Southern New England is seeing the fastest snow cover decline in North America
Southern New England is losing its snow cover at one of the fastest rates in the world, according to a new study.
The finding comes as New England temperatures are already warming faster than national averages from human-driven climate change, according to the U.S. Global Change Research Program.
While southern New England is seeing one of the fastest rates of snow cover decline, the problem is impacting most continents, said Stephen Young, a professor at Salem State University and the report’s author.
“It's not just a local thing,” Young said. “It really is a global phenomenon. And we just happen to live in one of those hotspots where it's happening faster.”

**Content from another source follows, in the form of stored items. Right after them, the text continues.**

theorem linkCrcError_done (hk : k < 12) (hm : m < linkBuilt k) (hl : lane < 68) (hu : s.linkUp k = true) :
    exec (.linkCrcError k m lane) s = done s (s.setLmod k m { s.lmod k m with
      replays := (s.lmod k m).replayed s.now lane
      due := if 64 ≤ (((s.lmod k m).replayed s.now lane).filter fun e => decide (e.1 = lane)).length ∧
        (s.lmod k m).due.contains lane = false then (s.lmod k m).due ++ [lane] else (s.lmod k m).due }) := by
  have hg : ¬ (12 ≤ k ∨ linkBuilt k ≤ m ∨ 68 ≤ lane ∨ s.linkUp k = false) := by
    simp only [hu, reduceCtorEq, or_false]
    omega
  exact gives_of_done_eq rfl (if_neg hg)

theorem linkCrcError_permanent_gives (hk : k < 12) (hm : m < linkBuilt k) (hl : lane < 68) (hu : s.linkUp k = true)
    (hp : (s.lmod k m).lanePermanent s.now lane) :
    Gives (.linkCrcError k m lane) s (s.setLmod k m { s.lmod k m with
      replays := (s.lmod k m).replayed s.now lane, due := (s.lmod k m).due ++ [lane] }) :=
  gives_of_done_eq (linkCrcError_done hk hm hl hu) (by rw [if_pos ⟨hp.1, by simpa using hp.2⟩])

theorem linkCrcError_replayed_gives (hk : k < 12) (hm : m < linkBuilt k) (hl : lane < 68) (hu : s.linkUp k = true)
    (hp : ¬ (s.lmod k m).lanePermanent s.now lane) :
    Gives (.linkCrcError k m lane) s (s.setLmod k m { s.lmod k m with replays := (s.lmod k m).replayed s.now lane }) :=
  gives_of_done_eq (linkCrcError_done hk hm hl hu) (by rw [if_neg fun h => hp ⟨h.1, by simpa using h.2⟩])

theorem linkFence_gives (hk : k < 12) (hu : s.linkUp k = true) : Gives (.linkFence k) s (s.fence k) :=
  gives_of_done_eq rfl (if_pos ⟨hk, hu⟩)

/-- The guard of a retrain: a module that the link is built from, and the link up. -/
theorem retrain_guard (hk : k < 12) (hm : m < linkBuilt k) (hu : s.linkUp k = true) :
    ¬ (12 ≤ k ∨ linkBuilt k ≤ m ∨ s.linkUp k = false) := by
  simp only [hu, reduceCtorEq, or_false]
  omega

theorem linkRetrain_fails_gives (bad : List Nat) (hk : k < 12) (hm : m < linkBuilt k) (hu : s.linkUp k = true) :
    Gives (.linkRetrain k m bad .fails) s (s.fence k) :=
  gives_of_done_eq rfl (if_neg (retrain_guard hk hm hu))

/-- A link after the lane test of a retrain: the lanes that are permanent have failed, and the fields of its register show it. -/
def State.laneTested (s : State) (k m : Nat) (bad : List Nat) : State :=
  let x := s.lmod k m
  let dead := x.due ++ bad.filter fun l => x.suspects.contains l && decide (l < 68)
  (dead.foldl (fun y l => y.laneFails k m l) (s.setLmod k m { x with suspects := bad, due := [], replays := [] })).linkShow k

/-- A retrain that ends: without a module left the link is fenced, and otherwise its ends negotiate again. -/
theorem linkRetrain_ends_done (bad : List Nat) (a b : List (Nat × Nat)) (hk : k < 12) (hm : m < linkBuilt k) (hu : s.linkUp k = true) :
    let t := s.laneTested k m bad
    exec (.linkRetrain k m bad (.ends a b)) s = done s (if (t.linkLive k).isEmpty then t.fence k
      else match t.linkAgree k a b with
        | none => (t.fence k).linkNoVer k a b
        | some v => t.setLink k (setFld (setFld (t.linkReg k) 15 8 v.1) 7 0 v.2)) :=
  gives_of_done_eq rfl (if_neg (retrain_guard hk hm hu))

theorem linkRetrain_ends_dead_gives (bad : List Nat) (a b : List (Nat × Nat)) (hk : k < 12) (hm : m < linkBuilt k)
    (hu : s.linkUp k = true) (hd : (s.laneTested k m bad).linkLive k = []) :
    Gives (.linkRetrain k m bad (.ends a b)) s ((s.laneTested k m bad).fence k) :=
  gives_of_done_eq (linkRetrain_ends_done bad a b hk hm hu) (by rw [if_pos (by simp [hd])])

theorem linkRetrain_ends_noVer_gives (bad : List Nat) (a b : List (Nat × Nat)) (hk : k < 12) (hm : m < linkBuilt k)
    (hu : s.linkUp k = true) (hd : (s.laneTested k m bad).linkLive k ≠ []) (hv : (s.laneTested k m bad).linkAgree k a b = none) :
    Gives (.linkRetrain k m bad (.ends a b)) s (((s.laneTested k m bad).fence k).linkNoVer k a b) :=
  gives_of_done_eq (linkRetrain_ends_done bad a b hk hm hu) (by rw [if_neg (by simpa using hd), hv])

theorem linkRetrain_ends_agreed_gives (bad : List Nat) (a b : List (Nat × Nat)) {v : Nat × Nat} (hk : k < 12) (hm : m < linkBuilt k)
    (hu : s.linkUp k = true) (hd : (s.laneTested k m bad).linkLive k ≠ []) (hv : (s.laneTested k m bad).linkAgree k a b = some v) :
    let t := s.laneTested k m bad
    Gives (.linkRetrain k m bad (.ends a b)) s (t.setLink k (setFld (setFld (t.linkReg k) 15 8 v.1) 7 0 v.2)) :=
  gives_of_done_eq (linkRetrain_ends_done bad a b hk hm hu) (by rw [if_neg (by simpa using hd), hv])

/-- A link that has come up with a version: its register at both ends, and its fault of versions over. -/
def State.linkTrained (s : State) (k : Nat) (v : Nat × Nat) : State :=
  { (s.setLink k (setFld (setFld (setFld (setFld (s.linkReg k) 31 31 1) 30 30 0) 15 8 v.1) 7 0 v.2)).linkShow k with
    linkVer := s.linkVer.filter fun x => decide (x ≠ k) }

/-- A link with both ends running and a module left trains: its ends negotiate. -/
theorem linkTraining_done (a b : List (Nat × Nat)) (hk : k < 12) (hl : s.linkLive k ≠ []) (ha : s.dom (linkEnds k).1.1 false = 2)
    (hb : (∃ h, (linkEnds k).2.1 = .hd h) ∨ s.dom (linkEnds k).2.1 false = 2) :
    exec (.linkTraining k a b) s = done s (match s.linkAgree k a b with
      | none => s.linkNoVer k a b
      | some v => ((s.linkTrained k v).alignAt k).recoverySettle) := by
  refine gives_of_done_eq rfl (if_neg ?_)
  rintro (h | h | h | h)
  · omega
  · dsimp only at h
    split at h <;> simp_all
  · obtain ⟨j, hj⟩ | hb := hb
    · rw [hj] at h; cases h
    · dsimp only at h
      split at h <;> simp_all
  · exact hl (by simpa using h)

theorem linkTraining_noVer_gives {a b : List (Nat × Nat)} (hk : k < 12) (hl : s.linkLive k ≠ [])
    (ha : s.dom (linkEnds k).1.1 false = 2) (hb : (∃ h, (linkEnds k).2.1 = .hd h) ∨ s.dom (linkEnds k).2.1 false = 2)
    (hv : s.linkAgree k a b = none) : Gives (.linkTraining k a b) s (s.linkNoVer k a b) :=
  gives_of_done_eq (linkTraining_done a b hk hl ha hb) (by rw [hv])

The report found the world has lost over 5% of its snow cover since the year 2000. That’s a potential problem that could spur on more global temperature changes because less snow on the ground means the planet can absorb more heat, as the bare ground takes in more sunlight instead of reflecting it back into the atmosphere.
The decline also presents challenges to animals and plants that rely on snow cover, Young said. Snow covering the ground can keep soil from deep freezes, but if that snow melts, water seeps into the soil and can quickly re-freeze if temperatures drop.
“You get the cold weather without any snow cover, the surface of the soil gets some freezing,” Young said.
Art Degaetano, director of the Northeast Regional Climate Center, said spring snow melts historically helped to supply groundwater. But when winter precipitation in southern New England comes down as rain, it doesn’t effectively “recharge” groundwater and soil moisture.
Degaetano, who wasn’t involved in the research, said the study’s use of NASA satellite data is helpful in tracking warming trends and that “snowfall is probably one of the less well measured variables.”
The data also shows yet another piece of evidence to show the Earth’s warming, Degaetano said.
Aside from southern New England, the study also identifies snow cover decline “hotspots” among several areas in Europe and Asia, with the most impact on the Andes mountain region in South America.